Air Deflector  removed Coolers

I removed the air deflector and the coolers.  The Air conditioner was assembled with low pressure hoses where there should have been high pressure hoses.  I just removed the air conditioning system.

Rotary CompressorRemoved Radiator

You can see that there was a newer rotary air conditioning compressor installed.  I planned to remove it.  The radiator is on it's way out to be sent to a shop for testing.
Wrong Thermostat
The wrong thermostat was installed.  Since overheating was one of the common problems on a Dodge Chassis Motorhome.  I am going to add some information that I have on Dodge engines and thermostats.
Correct Thermostat
Correct Thermostat
Correct Thermostat

Correct Thermostat
This information came from my 1978 Dodge Chasis Motorhome Shop Manual.  With this knowledge in mind.  I went cooling parts shopping.

Mil-16260 water pumpCorrect Thermostat

I ordered a Milodon high volume water pump and a 185 degree thermostat also made by Milodon from Summit Racing.  The thermostat cost $15.95 and the water pump was $89.95.

Mystery Hoses
While I was waiting for parts, I tried to find out what these hoses were for.  I still don't know.  I also ordered a transmission, engine oil cooler with a fan to be installed when all of the parts come back.  The radiator was 75% plugged and I had it recored for $390.00.  It was back, but I was still waiting for Summit Racing to deliver my cooling parts.


New Water Pump
 removed CompressorLeaking Valve Covers
I installed the new water pump and removed the rest of the air conditioning system.  It was a good compressor.  I gave it to a friend of mine for their truck.  I also removed, cleaned, resealed and painted the valve covers at this time.  They were leaking pretty bad. I used Napa Felpro Gasket Part Number VS50145R.  They cost $16.31 on July 1st 2008. 

Fresh Paint Napa PN 271305
I painted everything after the installation.  I installed a new thermo clutch fan.  I got it at Napa for $38.89.  The Part Number was 271305.

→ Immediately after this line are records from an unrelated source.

/-- The queues of a route (head first), the current frame of its lane, the calendar pointer, the CARGO-sent figure of its
scoreboard and the counts; the backlog Q is computed from the queue and the current frame (R119). -/
structure Tx where
  queue      : List Copy
  echoes     : List EchoEntry
  probeEntry : Bool
  testEntry  : Bool
  current    : Option Current
  pointer    : Fin 16
  cargoSent  : Count
  counts     : TxCounts
deriving DecidableEq, Repr

/-- The transmit state of a route after cold reset and after RESTART (R134, R135). -/
def Tx.blank : Tx :=
  { queue := [], echoes := [], probeEntry := false, testEntry := false, current := none, pointer := 0, cargoSent := 0,
    counts := {} }

/-! ### Arrival unit (08_arrival_duplicate_suppression_and_delivery.md) -/

/-- The arrival figures of a route's scoreboard and its arrival counts (R148). -/
structure Score where
  firsts         : Count := 0
  lates          : Count := 0
  lateness       : Nat := 0
  probes         : Count := 0
  echoes         : Count := 0
  tests          : Count := 0
  noBuffer       : Count := 0
  badKind        : Count := 0
  misdirected    : Count := 0
  malformed      : Count := 0
  unknownCircuit : Count := 0
deriving DecidableEq, Repr

/-! ### Frame memory (09_frame_memory.md) -/

/-- Where the frame of a slot came from (R154). -/
inductive Source where
  | send (p : PortIx)
  | cargo (r : RouteIx)
deriving DecidableEq, Repr

/-- A taken slot: the frame's source, the stamp and ET of its first byte, its bytes once received, its reference count, and
whether a copy of it has started transmission on its OUT circuit, after which it is no longer held (R91). -/
structure Frame where
  source  : Source
  stamp   : Stamp
  et      : Ticks
  bytes   : List Byte
  refs    : Nat
  started : Bool
deriving DecidableEq, Repr

/-- Frame memory: the taken slots by number, rising; HOLD; the low-water mark; the counts (R160). The free count is
computed from the taken slots. -/
structure Pool where
  slots     : List (Nat × Frame)
  hold      : Bool
  lowWater  : Nat
  holds     : Count
  underHold : Count
  sendNoBuffer    : Count
  arrivalNoBuffer : Count
deriving DecidableEq, Repr

/-- Frame memory after cold reset (R161). -/
def Pool.coldReset : Pool :=
  { slots := [], hold := false, lowWater := Config.slotCount, holds := 0, underHold := 0, sendNoBuffer := 0,
    arrivalNoBuffer := 0 }

/-! ### Tenant port unit (10_tenant_ports_directives_and_notices.md) -/

/-- A notice: its kind with its subject and detail (R173). -/
inductive Notice where
  | timeStep (theta : Int)
  | routeState (r : RouteIx) (old new : RouteState)
  | timeState (new old : TimeState)
  | rslTrend (r : RouteIx) (trend : Trend)
  | sendRefused (circuit : Byte) (reason : RefusalReason) (tag : BitVec 32)
  | circuitDiscard (circuit : CircIx) (reason : DiscardReason) (seq : BitVec 16)
  | deliveryOverrun (circuit : CircIx) (seq : BitVec 16)
  | holdIgnored (free : Nat)
deriving DecidableEq, Repr

/-- The pending record of a kind (R173): its count, and the latest notice with its subject and detail. -/
structure PendingRecord where
  count  : Nat
  latest : Option Notice
deriving DecidableEq, Repr

/-- A pending record cleared (R162, R175). -/
def PendingRecord.clear : PendingRecord := { count := 0, latest := none }

/-- An ANSWER: the request number, the status and the results (R194). -/
structure Answer where
  request : Byte
  status  : Status
  results : List Byte
deriving DecidableEq, Repr

/-- An entry of a delivery queue (R149). -/
structure DeliveryEntry where
  slot    : Nat
  circuit : CircIx
  seq     : BitVec 16
deriving DecidableEq, Repr

/-- The latest DELIVER of a port (R150). -/
structure LastDelivery where
  circuit : CircIx
  seq     : BitVec 16
  stamp   : Stamp
deriving DecidableEq, Repr

/-- The kinds of frame an outbound link carries (R174). -/
inductive OutKind where
  | notice | answer | deliver
deriving DecidableEq, Repr

/-- The outbound frame under way: its kind, its envelope as its bytes leave (R193), and whether RESTART has cut it off
(R153). -/
structure Outbound where
  kind  : OutKind
  bytes : List Byte
  cut   : Bool
deriving DecidableEq, Repr

/-- The SEND a port is receiving (R156): none, one in a slot, or one discarded NO_BUFFER whose bytes are ignored. -/
inductive Inbound where
  | idle
  | slot (k : Nat)
  | ignored
deriving DecidableEq, Repr

/-- The counts of a port (R171). -/
structure PortCounts where
  accepted  : Count := 0
  refused   : Count := 0
  notOpen   : Count := 0
  notOwner  : Count := 0
  paused    : Count := 0
  tooLong   : Count := 0
  noRoute   : Count := 0
  notReady  : Count := 0
  noBuffer  : Count := 0
  badFrames : Count := 0
  taken     : Count := 0
  overflow  : Count := 0
  denied    : Count := 0
  linkFlush : Count := 0
  linkUp    : Count := 0
  linkDown  : Count := 0
deriving DecidableEq, Repr

/-- The receiver of a tenant link (R193): the bytes of the unit it reads, from its marker; the fill words received in a row
while the link is DOWN; the byte at the last boundary was a miss, so that it hunts; and the ET at which a byte was last
received, absent while none has been since power-up. -/
structure Receiver where
  unit     : List Byte
  fills    : Nat
  hunting  : Bool
  lastByte : Option Ticks
deriving DecidableEq, Repr

/-- A receiver at a boundary, with no run (log entries 1 and 11). -/
def Receiver.fresh (lastByte : Option Ticks) : Receiver :=
  { unit := [], fills := 0, hunting := false, lastByte := lastByte }

/-- A tenant port. `up` is the link state; `misses` is the run of consecutive misses (R193); the watch set has the bit of
weight 2^(k-1) for the kind of priority k (R193); the pending records stand in order of priority. -/
structure Port where
  up           : Bool
  misses       : Nat
  receiver     : Receiver
  inbound      : Inbound
  delivery     : List DeliveryEntry
  answers      : List Answer
  saveOwed     : Option Byte
  watch        : BitVec 8
  records      : Vector PendingRecord 8
  lastDelivery : Option LastDelivery
  lastRequest  : Option Byte
  outbound     : Option Outbound
  counts       : PortCounts
deriving DecidableEq, Repr

/-- A port after cold reset, its link state as sensed (R178). -/
def Port.coldReset (up : Bool) : Port :=
  { up := up, misses := 0, receiver := Receiver.fresh none, inbound := .idle, delivery := [], answers := [], saveOwed := none,
    watch := 0xFF, records := Vector.replicate 8 PendingRecord.clear, lastDelivery := none, lastRequest := none,
    outbound := none, counts := {} }

/-! ### Profile unit (11_profile_store_and_start_up.md) -/

/-- A circuit definition of the profile (R180): the circuit number, whether it is PAUSED, and its fields. -/
structure SavedCircuit where
  number : CircIx
  paused : Bool
  defn   : CircuitDef
deriving DecidableEq, Repr

/-- What a profile image holds (R180). -/
structure Image where
  settings : Settings
  circuits : List SavedCircuit
deriving DecidableEq, Repr

/-- A SAVE in flight (R186): its snapshot and the ET of its acceptance. -/
structure SaveJob where
  snapshot : Image
  started  : Ticks
deriving DecidableEq, Repr

/-- How a SAVE ended (R187): DONE, or FLASH_ERROR with the step, 0 standing for step 1. -/
inductive SaveOutcome where
  | done
  | flashError (step : Fin 5)
deriving DecidableEq, Repr

/-- The profile unit. A SAVE is in flight when `save` is present. `restarts` is the MODEL's own: the RESTARTs accepted since
power-up, which number the draws of Config.cutPoint (log entry 26). -/
structure Profile where
  load        : LoadState
  outcome     : Option LoadOutcome
  failing     : Option ImagePart
  save        : Option SaveJob
  restartOwed : Option (PortIx × Byte)
  lastSave    : Option SaveOutcome
  loads       : Count
  savesDone   : Count
  savesFailed : Count
  restarts    : Nat
deriving DecidableEq, Repr

/-- The profile unit after cold reset (R191). -/
def Profile.coldReset : Profile :=
  { load := .loading, outcome := none, failing := none, save := none, restartOwed := none, lastSave := none, loads := 0,
    savesDone := 0, savesFailed := 0, restarts := 0 }

end Sys2Proof.Machine
end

Damaged Radiator Ready to Install
We damaged the radiator taking out of the truck.  It was a simple repair.  I reinstalled the brackets for the oil spout and dipstick and got ready to reinstall it.
Installed Radiator
The job is complete all except for the new transmission/engine oil cooler.  It is back-order.  I have to assemble the Motorhome without it so that I can take it to the Truck shop.   They are going to replace the king pins, a bad carrier bearing and replace the glass pack mufflers with some that are not as loud.  I have my house rented and must move so that the renters can move in.

Leaving Home
I am leaving home for the repair shop.  I was hoping to leave for full-timing after the king pin replacement.  The people renting my house wanted to buy it, but the bank wants too big of a down payment.  I decide to hang around the area and work part time for two years.  This is July 2008.  July 24th 2010 is my official retirement full-timing date.  It turned out that I would not have the Freedom Bird ready till this year 2010.  I also have the shop replace the bad passenger side tie rod end.  They are going to adjust the tow-in after the parts are replaced.  The cost of all of these repairs was $1565.94.  When I picked it up and drove it to the campground.  It drove great.  It did some bogging down under heavy loads like steep hills.  I had a part-time job for the winter.  I would wait til Spring 2009 to do anymore to The Freedom Bird.  I lived in her at the Harper Lake Campground til November 1st when I moved indoors for the winter.